By Ryan Forbes Feb 17, 2023 | 5:00 AM

Mayor Jack Harrison is working to lower policing costs for families in Dryden.

Community leaders in Dryden will be working with the OPP and the province to help curb drug and crime activity in the region – as the city hopes to lower its annual policing costs.

Dryden Mayor Jack Harrison met with Ontario’s Solicitor General Michael Kerzner earlier this week to discuss a proposal which would lower Dryden’s policing costs by 35 per cent each year – saving the city about $1.8 million annually.

While Mayor Harrison explains he’s not at liberty to discuss any financial impacts of their discussion at this point, he says Kerzner was ‘very impressed’ with the information provided by staff, and Harrison believes the province and Premier Doug Ford are ‘100 per cent’ on board with supporting the city.

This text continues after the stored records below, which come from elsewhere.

-- ==== Sys2Proof/Syntax.lean ====
section
/-! DEFINITION. The commands of the block: one constructor for each row of the table of operations and events. -/

namespace Sys2Proof

open Sys2Proof.Machine (Engine)
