/-- The registers of one BAR0 range with their fields (R10, R12). -/
def regTableMc0 : List RegSpec := [
  ⟨0x480000, 0x1000, 6, 0x0, 1, [⟨0, 1, .wo, 0, 1, false⟩, ⟨1, 1, .wo, 0, 1, false⟩, ⟨2, 1, .wo, 0, 1, false⟩, ⟨3, 1, .rw, 0, 1, false⟩]⟩,
  ⟨0x480008, 0x1000, 6, 0x0, 1, [⟨0, 1, .rw, 0, 1, false⟩, ⟨1, 1, .rw, 0, 1, false⟩, ⟨2, 1, .rw, 0, 1, false⟩, ⟨3, 2, .rw, 0, 3, false⟩, ⟨5, 3, .rw, 0, 7, false⟩, ⟨8, 5, .rw, 1, 31, false⟩, ⟨13, 3, .rw, 0, 7, false⟩, ⟨16, 3, .rw, 0, 7, false⟩, ⟨19, 1, .rw, 0, 1, false⟩, ⟨20, 3, .rw, 0, 7, false⟩, ⟨23, 3, .rw, 0, 7, false⟩, ⟨26, 3, .rw, 0, 7, false⟩, ⟨29, 4, .rw, 0, 15, false⟩]⟩,
  ⟨0x480010, 0x1000, 6, 0x0, 1, [⟨0, 14, .rw, 2000, 12500, false⟩, ⟨14, 8, .rw, 0, 255, false⟩, ⟨22, 8, .rw, 0, 255, false⟩, ⟨30, 4, .rw, 0, 15, false⟩, ⟨34, 9, .rw, 0, 256, false⟩]⟩,
  ⟨0x480018, 0x1000, 6, 0x0, 1, [⟨0, 16, .rw, 0, 65535, false⟩, ⟨16, 16, .rw, 0, 65535, false⟩, ⟨32, 16, .rw, 1, 65535, false⟩]⟩,
  ⟨0x480020, 0x1000, 6, 0x0, 1, [⟨0, 48, .rw, 0, 281474976710655, false⟩]⟩,
  ⟨0x480028, 0x1000, 6, 0x0, 1, [⟨0, 16, .rw, 0, 65535, false⟩, ⟨16, 16, .rw, 0, 65535, false⟩]⟩,
  ⟨0x480030, 0x1000, 6, 0x0, 1, [⟨0, 24, .rw, 0, 16777215, false⟩, ⟨24, 24, .rw, 0, 16777215, false⟩]⟩,
  ⟨0x480038, 0x1000, 6, 0x0, 1, [⟨0, 16, .rw, 0, 65535, false⟩, ⟨16, 2, .rw, 0, 2, false⟩, ⟨18, 10, .rw, 1, 1023, false⟩, ⟨28, 16, .rw, 0, 65535, false⟩, ⟨44, 4, .rw, 1, 15, false⟩]⟩,
  ⟨0x480040, 0x1000, 6, 0x0, 1, [⟨0, 24, .rw, 0, 16777215, false⟩, ⟨24, 8, .rw, 0, 255, false⟩, ⟨32, 16, .rw, 0, 65535, false⟩]⟩,
  ⟨0x480048, 0x1000, 6, 0x0, 1, [⟨0, 16, .rw, 1, 65535, false⟩, ⟨16, 8, .rw, 0, 255, false⟩, ⟨24, 24, .rw, 0, 16777215, false⟩]⟩,
  ⟨0x480050, 0x1000, 6, 0x0, 1, [⟨0, 32, .rw, 0, 4294967295, false⟩, ⟨32, 8, .rw, 0, 255, false⟩, ⟨40, 8, .rw, 1, 255, false⟩]⟩,
  ⟨0x480058, 0x1000, 6, 0x0, 1, [⟨0, 24, .rw, 0, 16777215, false⟩]⟩,
  ⟨0x480060, 0x1000, 6, 0x0, 1, [⟨0, 3, .ro, 0, 7, false⟩, ⟨3, 1, .ro, 0, 1, false⟩, ⟨4, 1, .ro, 0, 1, false⟩, ⟨5, 1, .ro, 0, 1, false⟩, ⟨6, 1, .ro, 0, 1, false⟩, ⟨7, 1, .ro, 0, 1, false⟩, ⟨8, 3, .ro, 0, 7, false⟩, ⟨11, 1, .ro, 0, 1, false⟩, ⟨12, 1, .w1c, 0, 1, false⟩, ⟨13, 1, .w1c, 0, 1, false⟩]⟩,
  ⟨0x480068, 0x1000, 6, 0x0, 1, [⟨0, 16, .ro, 0, 65535, false⟩, ⟨16, 12, .ro, 0, 4095, false⟩, ⟨28, 8, .ro, 0, 255, false⟩, ⟨36, 8, .ro, 0, 255, false⟩]⟩,
  ⟨0x480070, 0x1000, 6, 0x0, 1, [⟨0, 3, .rw, 0, 7, false⟩, ⟨3, 16, .rw, 0, 65535, false⟩, ⟨19, 16, .rw, 1, 65535, false⟩]⟩,
  ⟨0x480078, 0x1000, 6, 0x0, 1, [⟨0, 3, .ro, 0, 7, false⟩, ⟨3, 1, .w1c, 0, 1, false⟩, ⟨4, 1, .w1c, 0, 1, false⟩, ⟨5, 16, .ro, 0, 65535, false⟩]⟩,
  ⟨0x480100, 0x1000, 6, 0x8, 16, [⟨0, 48, .ro, 0, 281474976710655, false⟩]⟩,
  ⟨0x480800, 0x1000, 2, 0x0, 1, [⟨0, 16, .rw, 0, 65535, false⟩, ⟨16, 16, .rw, 0, 65535, false⟩, ⟨32, 1, .rw, 0, 1, false⟩, ⟨33, 1, .rw, 0, 1, false⟩]⟩,
  ⟨0x480808, 0x1000, 2, 0x0, 1, [⟨0, 16, .rw, 0, 65535, false⟩, ⟨16, 16, .rw, 0, 65535, false⟩, ⟨32, 16, .rw, 0, 65535, false⟩]⟩,
  ⟨0x480810, 0x1000, 2, 0x0, 1, [⟨0, 16, .rw, 0, 65535, false⟩, ⟨16, 16, .rw, 0, 65535, false⟩, ⟨32, 16, .rw, 0, 65535, false⟩]⟩,
  ⟨0x480818, 0x1000, 2, 0x0, 1, [⟨0, 24, .ro, 0, 16777215, false⟩, ⟨24, 1, .ro, 0, 1, false⟩, ⟨25, 1, .ro, 0, 1, false⟩, ⟨26, 1, .w1c, 0, 1, false⟩, ⟨27, 1, .ro, 0, 1, false⟩, ⟨28, 1, .w1c, 0, 1, false⟩, ⟨29, 1, .ro, 0, 1, false⟩, ⟨30, 1, .ro, 0, 1, false⟩]⟩]

/-- The registers of one BAR0 range with their fields (R10, R12). -/
def regTableSys0 : List RegSpec := [
  ⟨0x60000, 0x0, 1, 0x0, 1, [⟨0, 2, .ro, 0, 3, false⟩, ⟨2, 2, .ro, 0, 3, false⟩, ⟨4, 1, .ro, 0, 1, false⟩, ⟨5, 1, .ro, 0, 1, false⟩]⟩,
  ⟨0x60008, 0x0, 1, 0x0, 1, [⟨0, 26, .ro, 0, 67108863, false⟩, ⟨26, 1, .ro, 0, 1, false⟩, ⟨27, 1, .w1c, 0, 1, false⟩, ⟨28, 16, .ro, 0, 65535, false⟩]⟩,
  ⟨0x60100, 0x40, 4, 0x0, 1, [⟨0, 48, .rw, 0, 281474976710655, false⟩]⟩,
  ⟨0x60108, 0x40, 4, 0x0, 1, [⟨0, 48, .rw, 0, 281474976710655, false⟩]⟩,
  ⟨0x60110, 0x40, 4, 0x0, 1, [⟨0, 4, .rw, 4, 12, false⟩, ⟨4, 1, .rw, 0, 1, false⟩, ⟨5, 1, .wo, 0, 1, false⟩, ⟨6, 1, .ro, 0, 1, false⟩, ⟨7, 1, .w1c, 0, 1, false⟩]⟩,
  ⟨0x60118, 0x40, 4, 0x0, 1, [⟨0, 16, .rw, 0, 65535, false⟩]⟩,
  ⟨0x60120, 0x40, 4, 0x0, 1, [⟨0, 16, .ro, 0, 65535, false⟩]⟩,
  ⟨0x60128, 0x40, 4, 0x0, 1, [⟨0, 16, .ro, 0, 65535, false⟩]⟩,
  ⟨0x60130, 0x40, 4, 0x0, 1, [⟨0, 16, .rw, 0, 65535, false⟩]⟩,
  ⟨0x60138, 0x40, 4, 0x0, 1, [⟨0, 48, .rw, 0, 281474976710655, false⟩]⟩,
  ⟨0x60200, 0x0, 1, 0x0, 1, [⟨0, 48, .rw, 0, 281474976710655, false⟩]⟩,
  ⟨0x60208, 0x0, 1, 0x0, 1, [⟨0, 4, .rw, 4, 12, false⟩, ⟨4, 1, .rw, 0, 1, false⟩, ⟨5, 1, .wo, 0, 1, false⟩, ⟨8, 8, .rw, 0, 255, false⟩]⟩,
  ⟨0x60210, 0x0, 1, 0x0, 1, [⟨0, 16, .ro, 0, 65535, false⟩]⟩,
  ⟨0x60218, 0x0, 1, 0x0, 1, [⟨0, 16, .rw, 0, 65535, false⟩]⟩,
  ⟨0x60220, 0x0, 1, 0x0, 1, [⟨0, 16, .ro, 0, 65535, false⟩, ⟨16, 16, .ro, 0, 65535, false⟩]⟩,
  ⟨0x70000, 0x100, 2, 0x0, 1, [⟨0, 1, .rw, 0, 1, false⟩, ⟨1, 1, .rw, 0, 1, false⟩, ⟨2, 5, .rw, 0, 31, false⟩, ⟨7, 1, .rw, 0, 1, false⟩, ⟨8, 12, .rw, 0, 4095, false⟩, ⟨20, 16, .rw, 0, 65535, false⟩]⟩,
  ⟨0x70008, 0x100, 2, 0x0, 1, [⟨0, 48, .rw, 0, 281474976710655, false⟩]⟩,
  ⟨0x70010, 0x100, 2, 0x0, 1, [⟨0, 32, .rw, 0, 4294967295, false⟩, ⟨32, 6, .rw, 0, 63, false⟩]⟩,
  ⟨0x70018, 0x100, 2, 0x0, 1, [⟨0, 32, .rw, 0, 4294967295, false⟩]⟩,
  ⟨0x70020, 0x100, 2, 0x0, 1, [⟨0, 32, .rw, 0, 4294967295, false⟩, ⟨32, 16, .rw, 0, 65535, false⟩]⟩,
  ⟨0x70028, 0x100, 2, 0x0, 1, [⟨0, 32, .rw, 0, 4294967295, false⟩]⟩,
  ⟨0x70030, 0x100, 2, 0x0, 1, [⟨0, 1, .ro, 0, 1, false⟩, ⟨1, 2, .ro, 0, 3, false⟩]⟩,
  ⟨0x70038, 0x100, 2, 0x0, 1, [⟨0, 16, .ro, 0, 65535, false⟩, ⟨16, 16, .ro, 0, 65535, false⟩, ⟨32, 16, .ro, 0, 65535, false⟩]⟩,
  ⟨0x70200, 0x0, 1, 0x0, 1, [⟨0, 4, .rw, 0, 15, false⟩, ⟨4, 4, .rw, 0, 15, false⟩]⟩]

/-- The registers of one BAR0 range with their fields (R10, R12). -/
def regTableSys1 : List RegSpec := [
  ⟨0x70208, 0x0, 1, 0x0, 1, [⟨0, 1, .rw, 0, 1, false⟩, ⟨1, 1, .rw, 0, 1, false⟩, ⟨2, 1, .rw, 0, 1, false⟩, ⟨3, 8, .rw, 0, 255, false⟩, ⟨11, 1, .ro, 0, 1, false⟩, ⟨16, 32, .ro, 0, 4294967295, false⟩]⟩,
  ⟨0x70210, 0x0, 1, 0x0, 1, [⟨0, 16, .rw, 0, 65535, false⟩, ⟨16, 1, .rw, 0, 1, false⟩, ⟨17, 1, .rw, 0, 1, false⟩]⟩,
  ⟨0x78000, 0x0, 1, 0x0, 1, [⟨0, 3, .rw, 0, 7, false⟩, ⟨3, 1, .rw, 0, 1, false⟩]⟩,
  ⟨0x78008, 0x0, 1, 0x0, 1, [⟨0, 2, .ro, 0, 3, false⟩, ⟨2, 2, .ro, 0, 3, false⟩, ⟨4, 1, .ro, 0, 1, false⟩, ⟨5, 8, .ro, 0, 255, false⟩, ⟨13, 3, .ro, 0, 7, false⟩, ⟨16, 1, .w1c, 0, 1, false⟩, ⟨17, 1, .w1c, 0, 1, false⟩, ⟨18, 1, .w1c, 0, 1, false⟩, ⟨19, 3, .ro, 0, 7, false⟩]⟩,
  ⟨0x78010, 0x0, 1, 0x0, 1, [⟨0, 32, .ro, 0, 4294967295, false⟩]⟩,
  ⟨0x78018, 0x0, 1, 0x0, 1, [⟨0, 16, .ro, 0, 65535, false⟩, ⟨16, 16, .ro, 0, 65535, false⟩]⟩,
  ⟨0x78020, 0x0, 1, 0x0, 1, [⟨0, 4, .rw, 0, 15, false⟩]⟩,
  ⟨0x78028, 0x0, 1, 0x0, 1, [⟨0, 8, .ro, 0, 255, false⟩, ⟨8, 8, .ro, 0, 255, false⟩, ⟨16, 32, .ro, 0, 4294967295, false⟩]⟩,
  ⟨0x78080, 0x0, 1, 0x0, 1, [⟨0, 16, .ro, 0, 65535, false⟩, ⟨16, 16, .ro, 0, 65535, false⟩, ⟨32, 16, .ro, 0, 65535, false⟩]⟩,
  ⟨0x78088, 0x0, 1, 0x0, 1, [⟨0, 16, .ro, 0, 65535, false⟩, ⟨16, 16, .ro, 0, 65535, false⟩, ⟨32, 16, .ro, 0, 65535, false⟩]⟩,
  ⟨0x78090, 0x0, 1, 0x0, 1, [⟨0, 16, .ro, 0, 65535, false⟩, ⟨16, 16, .ro, 0, 65535, false⟩, ⟨32, 16, .ro, 0, 65535, false⟩]⟩,
  ⟨0x78040, 0x10, 4, 0x0, 1, [⟨0, 1, .rw, 0, 1, false⟩, ⟨1, 1, .rw, 0, 1, false⟩, ⟨2, 3, .rw, 0, 7, false⟩, ⟨5, 1, .rw, 0, 1, false⟩, ⟨6, 6, .rw, 0, 63, false⟩]⟩,
  ⟨0x78048, 0x10, 4, 0x0, 1, [⟨0, 40, .rw, 0, 1099511627775, false⟩]⟩,
  ⟨0x30000, 0x0, 1, 0x0, 1, [⟨0, 1, .ro, 0, 1, false⟩, ⟨1, 1, .ro, 0, 1, false⟩, ⟨2, 1, .ro, 0, 1, false⟩, ⟨3, 1, .ro, 0, 1, false⟩, ⟨4, 1, .ro, 0, 1, false⟩]⟩,
  ⟨0x30008, 0x0, 1, 0x0, 1, [⟨0, 17, .rw, 10, 86400, false⟩, ⟨17, 1, .rw, 0, 1, false⟩]⟩,
  ⟨0x30010, 0x0, 1, 0x0, 1, [⟨0, 24, .ro, 0, 16777215, false⟩, ⟨24, 7, .ro, 0, 127, false⟩, ⟨31, 1, .ro, 0, 1, false⟩, ⟨32, 16, .ro, 0, 65535, false⟩]⟩,
  ⟨0x30018, 0x0, 1, 0x0, 1, [⟨0, 16, .ro, 0, 65535, false⟩, ⟨16, 16, .ro, 0, 65535, false⟩, ⟨32, 16, .ro, 0, 65535, false⟩]⟩,
  ⟨0x30020, 0x0, 1, 0x0, 1, [⟨0, 7, .ro, 0, 127, false⟩, ⟨7, 16, .ro, 0, 65535, false⟩, ⟨23, 1, .ro, 0, 1, false⟩, ⟨24, 3, .ro, 0, 7, false⟩, ⟨27, 8, .ro, 0, 255, false⟩, ⟨35, 1, .w1c, 0, 1, false⟩, ⟨36, 1, .w1c, 0, 1, false⟩]⟩,
  ⟨0x30040, 0x0, 1, 0x0, 1, [⟨0, 3, .ro, 0, 7, false⟩, ⟨3, 2, .ro, 0, 3, false⟩, ⟨5, 16, .ro, 0, 65535, false⟩, ⟨21, 16, .ro, 0, 65535, false⟩]⟩,
  ⟨0x30048, 0x0, 1, 0x0, 1, [⟨0, 7, .rw, 0, 127, false⟩, ⟨7, 7, .rw, 0, 127, false⟩, ⟨14, 1, .rw, 0, 1, false⟩, ⟨15, 1, .wo, 0, 1, false⟩]⟩,
  ⟨0x30028, 0x8, 3, 0x0, 1, [⟨0, 48, .ro, 0, 281474976710655, false⟩]⟩,
  ⟨0x40000, 0x4000, 8, 0x0, 1, [⟨0, 10, .rw, 0, 1023, false⟩, ⟨10, 1, .wo, 0, 1, false⟩, ⟨11, 1, .wo, 0, 1, false⟩, ⟨12, 1, .wo, 0, 1, false⟩]⟩,
  ⟨0x40008, 0x4000, 8, 0x0, 1, [⟨0, 2, .ro, 0, 3, false⟩, ⟨2, 1, .w1c, 0, 1, false⟩, ⟨3, 4, .ro, 0, 15, false⟩, ⟨7, 10, .ro, 0, 1023, false⟩, ⟨17, 3, .ro, 0, 7, false⟩, ⟨20, 3, .ro, 0, 7, false⟩]⟩,
  ⟨0x40010, 0x4000, 8, 0x0, 1, [⟨0, 32, .ro, 0, 4294967295, false⟩]⟩]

Of note, Harrison explains the province will be working with leadership of the Dryden OPP to create a new Crime Unit division – which will work to address increasing trends of violent crimes and drug use in the Dryden area.

The Mayor adds the city will be working alongside the province over the next year to tackle these issues, and he’s optimistic they’ll be able to find new solutions to the problems.

As well as drug use and violent crimes, Harrison stressed the need for bail and judicial reforms, to help prevent repeat offenders.

This all comes as Dryden’s in its first year of the OPP’s new contract and billing model, and policing costs have been an ongoing concern for Council members.

Dryden families paid an average of $1,200 for policing costs per household in 2022. That’s expected to increase to nearly $1,400 per household in 2023 – over $1,000 above Ontario’s average price of $300.

Transitioning to the OPP in 2022 cost Dryden about $8.5 million, after uniform, equipment, vehicle and detachment renovation costs. But the city is hoping to see savings from the transition by 2030 and 2037.

The communities of Kenora, Pickle Lake and Sioux Lookout joined a coalition last year to lobby the province on lowering their policing costs – as the three pay some of the highest fees across the province.

Kenora pays $832, Sioux Lookout pays $934 and Pickle Lake pays upwards of $950 – all shy of Dryden’s costs. At this point, the City of Dryden has not joined the regional coalition.

Harrison explains he and Chief Administrative Officer Roger Nesbitt first met with the Solicitor General at the ROMA conference late last month in Toronto. The two also met with the Ministry of Long-Term Care to address the city’s need for long-term care beds.